City activists get involved
- Through the youth center, Tvibit, I was encouraged to arrange a city walk to the wharf property, says Aurora Nielsen, project worker and ”city activist”.
After The Year of Urban Development there is now an open debate, which gives young people the opportunity to participate and have an influence in the debates concerning city planning.
- Suddenly I realized that I was really committed! I saw the possibilities I had, and realized what I could do to influence, and I suddenly saw what wasn’t being done in the city. Now I am searching for information wherever I can get it, and I am the leader of “The city activists”, a group of young people who are interested in city planning.  I am often walking into the town’s city planning office asking questions about the lately planned city projects. I read endless bureaucratic documents so I am up to date with what’s going on in the city. It is important to me that we keep some of the public spaces left in the city center, not building private apartments all over. Right now I think we should rather wait and leave space for big national building projects like an Art Academy, or other important projects. Don’t waste all the public space now!

The awakening
- I think Tromsø has developed a new way of involving the citizens, a new way of using our citizens qualifications and knowledge as an alternative to the bureaucratic processes, and we have we have created a contemporary culture for changing the city and looking towards the future city, says Dahl
- Not everybody wants to get involved by writing letters for the newspaper or voice their opinion out loud. Some people were happy just to walk with us at the city walks, says Dahl.

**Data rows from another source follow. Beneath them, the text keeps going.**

-- ==== Sys2Proof/Proofs/MidLaw.lean ====
section
/-! SUPPORT. The laws of the device within an event: one context may be between two circuits, and a batch may be due. Every
shared operation keeps them. -/
namespace Sys2Proof.Machine

/-- What holds of a context that is between two circuits: between its allocation or the loss of its circuit and its next
seizure, its Clearing or its freeing (R1, R2). -/
structure Context.Loose (c : Context) : Prop where
  slot : c.slot = c.quote.isSome
  tried : c.tried.length ≤ Config.triedMax
  triedOnce : c.tried.Nodup
  answer : c.phase = .proceeding → c.answerTime = none

/-- The laws of the device within an event: context `hole`, if there is one, is between two circuits, and `seat` is what the
Circuit Map holds for it; where a call has been `rated` a batch may be due. -/
structure MidLaw (hole : Option Nat) (seat : Option (Nat × Nat)) (rated : Bool) (s : State) : Prop where
  time : s.time.law
  fwd : s.fwd.law .forward
  bwd : s.bwd.law .backward
  params : s.mgmt.params.valid = true
  ctx : s.ctx.law s.mgmt.params
  contexts : ∀ i c, hole ≠ some i → s.context i = some c → c.law
  loose : ∀ i c, hole = some i → s.context i = some c → c.Loose
  circ : s.circ.Law
  routes : s.routes.law
  tariffs : s.tariffs.law
  settle : s.settle.lawUpTo rated
  owners : ∀ i g k, (if hole = some i then seat = some (g, k) else ∃ c, s.context i = some c ∧ c.circuit = some (g, k)) ↔
    ∃ r, s.circuit k = some r ∧ r.cond = .seized i ∧ r.group = g
  slots : s.settle.reservations = s.slotHolders ∧ s.settle.slotSum ≤ Config.slotMax
  carriers : ∀ g x, s.group g = some x → x.cfg.owner = 0 ∨ (s.carrier x.cfg.owner).isSome = true

theorem midLaw_iff (s : State) : MidLaw none none false s ↔ s.Law := by
  constructor
  · intro h
    exact {
      time := h.time, fwd := h.fwd, bwd := h.bwd, params := h.params, ctx := h.ctx, circ := h.circ, routes := h.routes
      tariffs := h.tariffs, slots := h.slots
      contexts := (Table.forall_mem_iff h.ctx.map.contexts).mpr fun i c => h.contexts i c (by simp)
      settle := (SettlementQueue.lawUpTo_false _).mp h.settle
      owners := fun i g k => by simpa using h.owners i g k
      carriers := (Table.forall_mem_iff h.circ.groupsForm).mpr h.carriers }
  · intro h
    exact {
      time := h.time, fwd := h.fwd, bwd := h.bwd, params := h.params, ctx := h.ctx, circ := h.circ, routes := h.routes
      tariffs := h.tariffs, slots := h.slots
      contexts := fun i c _ hc => h.contexts _ (Table.mem_of_find hc)
      loose := by simp
      settle := (SettlementQueue.lawUpTo_false _).mpr h.settle
      owners := fun i g k => by simpa using h.owners i g k
      carriers := fun g x hx => h.carriers _ (Table.mem_of_find hx) }

/-! ### Parts that no law reads -/

/-- The parts that no law reads. -/
def lawless : List Part := [.pending, .resetLine, .mon, .rating, .fwdOut, .bwdOut, .draws]

section
variable {hole : Option Nat} {seat : Option (Nat × Nat)} {rated : Bool} {s : State}

theorem MidLaw.of_frame {t : State} (h : MidLaw hole seat rated s) (hf : OnlyChanges lawless s t) : MidLaw hole seat rated t := by
  have htime : t.time = s.time := hf .time (by decide)
  have hfwd : t.fwd = s.fwd := hf .fwd (by decide)
  have hbwd : t.bwd = s.bwd := hf .bwd (by decide)
  have hmgmt : t.mgmt = s.mgmt := hf .mgmt (by decide)
  have hctx : t.ctx = s.ctx := hf .ctx (by decide)
  have hcirc : t.circ = s.circ := hf .circ (by decide)
  have hroutes : t.routes = s.routes := hf .routes (by decide)
  have htariffs : t.tariffs = s.tariffs := hf .tariffs (by decide)
  have hsettle : t.settle = s.settle := hf .settle (by decide)
  have hcontext : ∀ i, t.context i = s.context i := fun i => by rw [State.context, hctx]; rfl
  have hcircuit : ∀ k, t.circuit k = s.circuit k := fun k => by rw [State.circuit, hcirc]; rfl
  exact {
    time := htime ▸ h.time
    fwd := hfwd ▸ h.fwd
    bwd := hbwd ▸ h.bwd
    params := hmgmt ▸ h.params
    ctx := by rw [hctx, hmgmt]; exact h.ctx
    contexts := fun i c hi hc => h.contexts i c hi (hcontext i ▸ hc)
    loose := fun i c hi hc => h.loose i c hi (hcontext i ▸ hc)
    circ := hcirc ▸ h.circ
    routes := hroutes ▸ h.routes
    tariffs := htariffs ▸ h.tariffs
    settle := hsettle ▸ h.settle
    owners := fun i g k => by rw [hcontext, hcircuit]; exact h.owners i g k
    slots := by rw [State.slotHolders, hctx, hsettle]; exact h.slots
    carriers := fun g x hx => by
      rw [State.group, hcirc] at hx
      rw [State.carrier, htariffs]
      exact h.carriers g x hx }

theorem MidLaw.emitFwd (h : MidLaw hole seat rated s) (m : OutMsg) : MidLaw hole seat rated (s.emitFwd m) := { h with }
theorem MidLaw.emitBwd (h : MidLaw hole seat rated s) (m : OutMsg) : MidLaw hole seat rated (s.emitBwd m) := { h with }
theorem MidLaw.notify (h : MidLaw hole seat rated s) (now : ExTime) (n : Notice) : MidLaw hole seat rated (s.notify now n) := { h with }
theorem MidLaw.withMon (h : MidLaw hole seat rated s) (x : OccupancyMonitor) : MidLaw hole seat rated (s.withMon x) := { h with }
theorem MidLaw.withRating (h : MidLaw hole seat rated s) (x : RatingCounters) : MidLaw hole seat rated (s.withRating x) := { h with }
theorem MidLaw.withDraws (h : MidLaw hole seat rated s) (n : Nat) : MidLaw hole seat rated { s with draws := n } := { h with }
theorem MidLaw.withPending (h : MidLaw hole seat rated s) (cs : List Instr) : MidLaw hole seat rated { s with pending := cs } :=
  { h with }

theorem MidLaw.notifyAll (h : MidLaw hole seat rated s) (now : ExTime) (ns : List Notice) :
    MidLaw hole seat rated (s.notifyAll now ns) := h.of_frame ((notifyAll_frame s now ns).mono (by decide))

/-! ### One block at a time -/

theorem MidLaw.withTime (h : MidLaw hole seat rated s) {x : TimeBase} (hx : x.law) : MidLaw hole seat rated (s.withTime x) :=
  { h with time := hx }

theorem MidLaw.withRoutes (h : MidLaw hole seat rated s) {x : RouteSelector} (hx : x.law) : MidLaw hole seat rated (s.withRoutes x) :=
  { h with routes := hx }

theorem MidLaw.withPort (h : MidLaw hole seat rated s) (p : Port) {x : PortState} (hx : x.law p) :
    MidLaw hole seat rated (s.withPort p x) := by
  cases p
  · exact { h with fwd := hx }
  · exact { h with bwd := hx }

theorem MidLaw.port (h : MidLaw hole seat rated s) (p : Port) : (s.port p).law p := by
  cases p
  · exact h.fwd
  · exact h.bwd

theorem MidLaw.setDevice (h : MidLaw hole seat rated s) (d : DeviceState) : MidLaw hole seat rated (s.setDevice d) := { h with }

theorem MidLaw.countCtx (h : MidLaw hole seat rated s) (f : ContextCounters → ContextCounters) :
    MidLaw hole seat rated (s.countCtx f) := { h with ctx := h.ctx }

theorem MidLaw.updList (h : MidLaw hole seat rated s) (l : Nat) {f : RouteList → RouteList}
    (hf : (s.routeList l).Lawful → (f (s.routeList l)).Lawful) : MidLaw hole seat rated (s.updList l f) :=
  h.withRoutes (updList_routeLaw h.routes l hf)

theorem MidLaw.countList (h : MidLaw hole seat rated s) (l : Nat) (f : ListCounters → ListCounters) :
    MidLaw hole seat rated (s.countList l f) := h.updList l fun hl => hl.counted _

/-- The queue with the same slots. -/
theorem MidLaw.withSettle (h : MidLaw hole seat rated s) {after : Bool} {q : SettlementQueue} (hq : q.lawUpTo after)
    (hr : q.reservations = s.settle.reservations) (hl : q.queued.length ≤ s.settle.queued.length) :
    MidLaw hole seat after (s.withSettle q) :=
  { h with
    settle := hq
    slots := ⟨hr.trans h.slots.1, by
      have := h.slots.2
      simp only [SettlementQueue.slotSum, State.withSettle_settle] at this ⊢
      omega⟩ }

- “I am happy just being able to participate and getting informed” they said.
The methods developed through The Year of Urban Development give people the chance to get involved in different levels of city planning.
- The Year of Urban Development forced the architects to participate in the debate. We now have a better city where people are awake and starting to demand more from the architects and their projects. The hit and run projects are being rejected. The city center is looked upon as a cultural arena, not just a property for lousy housing projects, says Dahl.
Through the Venezia biennale Tromsø is now exposed to the international community. The city has to continue its courageous debate with itself at an international arena, but the city will also be forced to discuss its challenges with the world.

Amundsen thinks the democratic methods developed through The Year of Urban Development will give Tromsø future advantages.
- The cities able to realize democratic methods such as The Year of Urban Development, are the cities who will win the struggle for recruiting talent. Skilled people are searching for the open, tolerant places. Only the truly humanist cities, which realize the human resources they inhabit in the best possible way, and give their talents the opportunity to create and use their abilities, will grow and be the leading cities of the world.